Data-oriented audiobook specification suitable for distribution and consumption.
Notes can be found in draft.yaml
Blackstone Audio is the largest independent audiobook publisher in the United States, with 30+ years experience in Audiobook production.
We produce and distribute original content through multiple digital and physical channels, and act as an aggregator for other publishers' content.
To date, we have processed over 115,000 audiobook titles, converting them into several formats and packages for delivery to end-users, libraries and resellers.
It all starts with the publisher - and audio deliveries vary from publisher to publisher.

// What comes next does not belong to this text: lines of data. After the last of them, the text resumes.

/-- A run of a collective group (R351-R360). -/
structure CollRun where
  p : Nat
  q : Nat
  idx : Nat
  number : Nat
  len : Nat
  src : Nat
  dst : Nat
  kind : Nat
  op : Nat
  ty : Nat
  form : Nat
  tally : W32
  slots : Nat
  waiting : Bool
  upNext : Nat := 0
  downNext : Nat := 0
  /-- chunk data hemmed from children: (child index, chunk, bytes) -/
  got : List (Nat × Nat × List Byte) := []
  srcRuns : List Held := []
  dstRuns : List Held := []
  /-- the contribution as it stood when the run began (R360) -/
  src0 : List Byte := []
  deriving DecidableEq, Repr

/-- A collective group (R346-R349); `later` are runs consumed behind the present one. A group not yet
defined holds in `d` what was written to its registers. -/
structure CollGroup where
  state : CollState := .undef
  d : CollDef := { part := 0, tag := 0, size := 1, rank := 0, last := 0, home := false,
                   parent := none, children := [] }
  number : Nat := 0
  run : Option CollRun := none
  later : List CollRun := []
  /-- child count written for a group not yet defined (COLL_GRP_CFG) -/
  cnt : Nat := 0
  /-- what was written to COLL_EDGE_CID and COLL_EDGE_RANKS of the parent edge (R16) -/
  pedge : CollEdge := { cid := 0, first := 0, last := 0 }
  deriving DecidableEq, Repr

/-! ## Partitions, mailboxes, keys, identity, test -/

/-- Partition states (Table 16-2). -/
inductive LState where
  | free | configuring | active | quiescing | quiesced | freezing | frozen | restoring | forwarding
  deriving DecidableEq, Repr

/-- A partition (16_partitions); its resources are the PART registers. -/
structure Part where
  lstate : LState := .free
  draining : Bool := false
  chan : Option Nat := none
  cmd : Option Cmd := none
  /-- the PART_QUIESCE whose drain a second one ended -/
  cmd2 : Option Cmd := none
  rec_ : XRec := {}
  reload : Nat := 0
  epoch : Nat := 0
  tallies : SMap W64 := []
  held : List Armed := []
  chanSeq : W32 := 0
  fwSeq : W32 := 0
  pm : BitVec 384 := 0
  launches : Nat := 0
  /-- the TILE_LAUNCH being served: queue, entry, launch group, launch table (R371) -/
  launch : Option (Nat × Nat × Nat × List Byte) := none
  dbLive : Bool := false
  image : Nat := 0
  deriving DecidableEq, Repr

/-- A tile as a partition image holds it (R399): its index and record, the bytes of its SRAM and its
instruction memory by local address, its TILE registers, and whether its state could not be read. -/
structure TileImage where
  idx : Nat
  tile : Tile
  sram : SMap Byte := []
  im : SMap Byte := []
  regs : List (Nat × W32) := []
  lost : Bool := false
  deriving DecidableEq, Repr

/-- A partition image (R399). -/
structure PartImage where
  rootId : W32 := 0
  tiles : List TileImage := []
  slots : List (Nat × Nat) := []
  queues : List (Nat × Queue) := []
  conns : List (Nat × Conn) := []
  windows : List (Nat × Window) := []
  tallies : SMap W64 := []
  armed : List Armed := []
  held : List Armed := []
  colls : List (Nat × CollGroup) := []
  regs : List (Nat × W32) := []
  chan : Option Nat := none
  dbLive : Bool := false
  pm : BitVec 384 := 0
  launches : Nat := 0
  deriving DecidableEq, Repr, Inhabited

/-- One direction of a mailbox channel (Table 17-2), firmware's pending posts for it (R473) and, on the
privileged channels, the packet that awaits its echo (R415). -/
structure Mbox where
  words : List W64 := []
  len : Nat := 0
  full : Bool := false
  collision : Bool := false
  rreset : Bool := false
  src : Bool := false
  rc : BitVec 16 := 0
  acked : Bool := false
  seq : W32 := 0
  /-- the sequence number of the last post received on the direction (R415) -/
  last : Option W32 := none
  pend : List (List W64) := []
  dropped : Nat := 0
  evSeq : Nat := 0
  awaiting : Option (Nat × W32 × BitVec 16 × List W64) := none
  mp1 : Bool := false
  deriving DecidableEq, Repr

/-- Keys of a partition (Table 18-2). -/
structure PKeys where
  root : Option (BitVec 256) := none
  rootId : W32 := 0
  erased : Bool := false
  prov : Nat := 0
  pkek : BitVec 256 := 0
  deriving DecidableEq, Repr

/-- Cipher-engine state (18_cipher_and_keys). -/
structure Ciph where
  cond : BitVec 4 := 0
  lid : Bool := false
  storageRoot : BitVec 256 := 0
  kek : Bool := false
  aes : Nat × Nat := (40, 40)
  sha : Nat × Nat := (4, 4)
  ec : Nat × Nat := (2, 2)
  reserved : Nat × Nat := (0, 0)
  retired : List (Nat × Nat) := []
  mism : List (Nat × Nat) := []
  /-- derivations of next epochs' wire keys that wait, oldest first: connection and whether it is the sending
  direction's (R423) -/
  epochQ : List (Nat × Bool) := []
  deriving DecidableEq, Repr

/-- An ATTEST in progress (R462): its command, partition, nonce, selection and report address. -/
structure Attest where
  cmd : Cmd
  p : Nat
  nonce : BitVec 256
  sel : BitVec 4
  addr : Nat
  deriving DecidableEq, Repr

/-- An entry of the service log: a start-up began, the orderly-stop mark (R453), a module-fatal stop with its
cause (Table 20-7). -/
inductive LogNote where
  | started
  | orderly
  | fatal (cause : Nat)
  deriving DecidableEq, Repr

/-- A firmware image in the store (R454); `id` numbers it, so that its digest can be told apart. -/
structure StoredImage where
  ok : Bool := true
  svn : Nat := 0
  raiseMin : Bool := false
  id : Nat := 0
  deriving DecidableEq, Repr

/-- The records a module leaves manufacture with, one of each type that start-up needs, and the manager's; their
contents are named in log entry 13. -/
def factoryRecords : List ConfigRec :=
  let c (k : Nat) (key : BitVec 776) : ConfigRec := { body := .cert k key Config.serial, signer := .authority }
  [c 0 (Config.certKey 0), c 1 Config.publicKey, c 2 (Config.certKey 2), c 3 (Config.certKey 3),
   { body := .puf (Config.pufHelper 0) (Config.pufHelper 1) }, { body := .product Config.serial false },
   { body := .calibration ([0, 1, 2, 3].map Config.calWord) [] }, { body := .repairMap [] [] }, { body := .owner Config.operatorKey },
   { body := .operator [] Config.deliveryKey, signer := .operator }]

/-- The configuration store (R449): records by their offset in the record area, in order; the directory, with the
offset plus 1 of the newest record of each type; the firmware image; the service log, newest entry last. -/
structure Store where
  records : List (Nat × ConfigRec) :=
    [0, 320, 640, 960, 1280, 2496, 2688, 3328, 3712, 4032].zip factoryRecords
  dir : SMap Nat := [(1, 961), (2, 1281), (3, 2497), (4, 2689), (5, 3329), (6, 3713), (7, 4033)]
  image : StoredImage := {}
  log : List LogNote := [.orderly]
  deriving DecidableEq, Repr

/-- Identity and firmware (19_identity_startup_firmware). `idKey`: the key stores of the complexes hold the identity
secret and d. `fwId` and `stagingId` number the images, so that their
digests can be told apart (log entry 7). `n16` and `asym` are what start-up read of the product and calibration
records. -/
structure Ident where
  n16 : Bool := false
  idKey : Bool := false
  /-- calibration of a port's path asymmetry, in 2^-32 ns, by 2 × port + 1 for reception (R264) -/
  asym : SMap Int := []
  stage : Nat := 0
  failCode : Nat := 0
  netReady : Bool := false
  gridReady : Bool := false
  nolock : Bool := false
  recovery : Bool := false
  done8 : Bool := false
  done10 : Bool := false
  fwSvn : Nat := 0
  map : SMap Nat := []
  second : SMap Nat := []
  fwId : Nat := 0
  fwMin : Bool := false
  /-- the staged image: SVN, RAISE_MIN, number -/
  staged : Option (Nat × Bool × Nat) := none
  stagingId : Nat := 0
  staging : Option StagedObj := none
  stageCmd : Option Cmd := none
  actCmd : Option Cmd := none
  actStep : Nat := 0
  recBuf : SMap Byte := []
  recOff : List (Nat × Nat) := []
  active : Bool := false
  standbyOk : Bool := false
  ccRestart : Bool := false
  attests : List Attest := []
  deriving DecidableEq, Repr

/-- A physical tile's test record (R486-R492). -/
structure TestTile where
  passed : List Nat := []
  failedOnce : Option Nat := none
  condemned : Bool := false
  retired : Bool := false
  /-- the alignment period at which the last pass ended -/
  passAt : Nat := 0
  segment : Option Nat := none
  overdue : Bool := false
  /-- alignment periods of the corrected errors of the last 24 h in its SRAM, and in its instruction memory (R491) -/
  sramCe : List Nat := []
  imCe : List Nat := []
  deriving DecidableEq, Repr

/-- Test, patch engagement and snapshots (21_test_sparing_telemetry, 22 R516). -/
structure Test where
  tiles : SMap TestTile := []
  /-- per die row n: the column being patched, whether the move has begun -/
  patch : SMap (Nat × Bool) := []
  /-- lanes found low, by port × 8 + lane -/
  margins : SMap Bool := []
  /-- the period of a port's latest retraining, plus 1 -/
  retrained : SMap Nat := []
  armed : Option (Nat × Nat) := none
  snaps : W32 := 0
  deriving DecidableEq, Repr

/-! ## The whole state -/

/-- The module (INVENTORY.md). -/
structure State where
  pending : List Instr := []
  fresh : Nat := 0
  align : Nat := 0
  out : List Out := []
  pwr : Pwr := {}
  tray : Tray := {}
  time : NetTime := {}
  regs : SMap W32 := []
  cnts : SMap W64 := []
  shadows : SMap W64 := []
  latch : SMap (Option W32) := []
  tiles : SMap Tile := []
  links : SMap Link := []
  beats : List Beat := []
  groups : SMap Group := []
  waves : SMap Nat := []
  mem : SMap Byte := []
  ue : List Nat := []
  ce : List Nat := []
  lost : List Nat := []
  lineKey : SMap Nat := []
  soft : List Soft := []
  /-- bundles written in the last alignment periods: address, period of the write, former bytes (R92) -/
  imOld : List (Nat × Nat × List Byte) := []
  /-- DRAM lines a firmware access found corrected, or uncorrectable (true), still to be reported (R217) -/
  fwEcc : List (Nat × Bool) := []
  slabs : SMap W32 := []
  devs : SMap Device := []
  tb : List (Bool × TbEntry) := []
  faults : List FaultEntry := []
  faultWaits : List FaultWait := []
  fences : List Fence := []
  token : Nat := 0
  jobs : List CopyJob := []
  ports : SMap Port := []
  scheds : SMap Sched := []
  meters : SMap Meter := []
  conns : SMap Conn := []
  kvt : KvtDie × KvtDie := ({}, {})
  /-- the latest NAK with ECHO by source address and CID: its period (R521) -/
  naks : List (Nat × Nat × Nat) := []
  windows : SMap Window := []
  revokes : List Revoke := []
  armed : List Armed := []
  armedDue : List Armed := []
  queues : SMap Queue := []
  colls : SMap CollGroup := []
  collWait : List Nat := []
  parts : SMap Part := []
  /-- images PART_SAVE built, by image number -/
  images : List (Nat × PartImage) := []
  mbox : SMap Mbox := []
  keys : SMap PKeys := []
  ciph : Ciph := {}
  ident : Ident := {}
  store : Store := {}
  test : Test := {}
  deriving DecidableEq, Repr

/-- The module right after reset: seated, VAUX up, nothing else powered, in state M4, with every
register at its page's reset value, memory with nothing listed and no command waiting. Values the spec
does not give are named in log entries 3, 6 and 13. -/
def State.reset : State := {}

end Sys2Proof.Machine
end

The only things generally agreed are:
- Filesystem sort order should match the playback order
- File names should have a consistent structure for each book
- All numbers should be equally padded
- All audio will be of the same format
- The product identifier must be locatable
Sometimes (but not always) there is some form of 'manifest'. This manifest could be in any format (xml, xls, csv, etc) and there is no agreed standard. For us, this file is simply ignored.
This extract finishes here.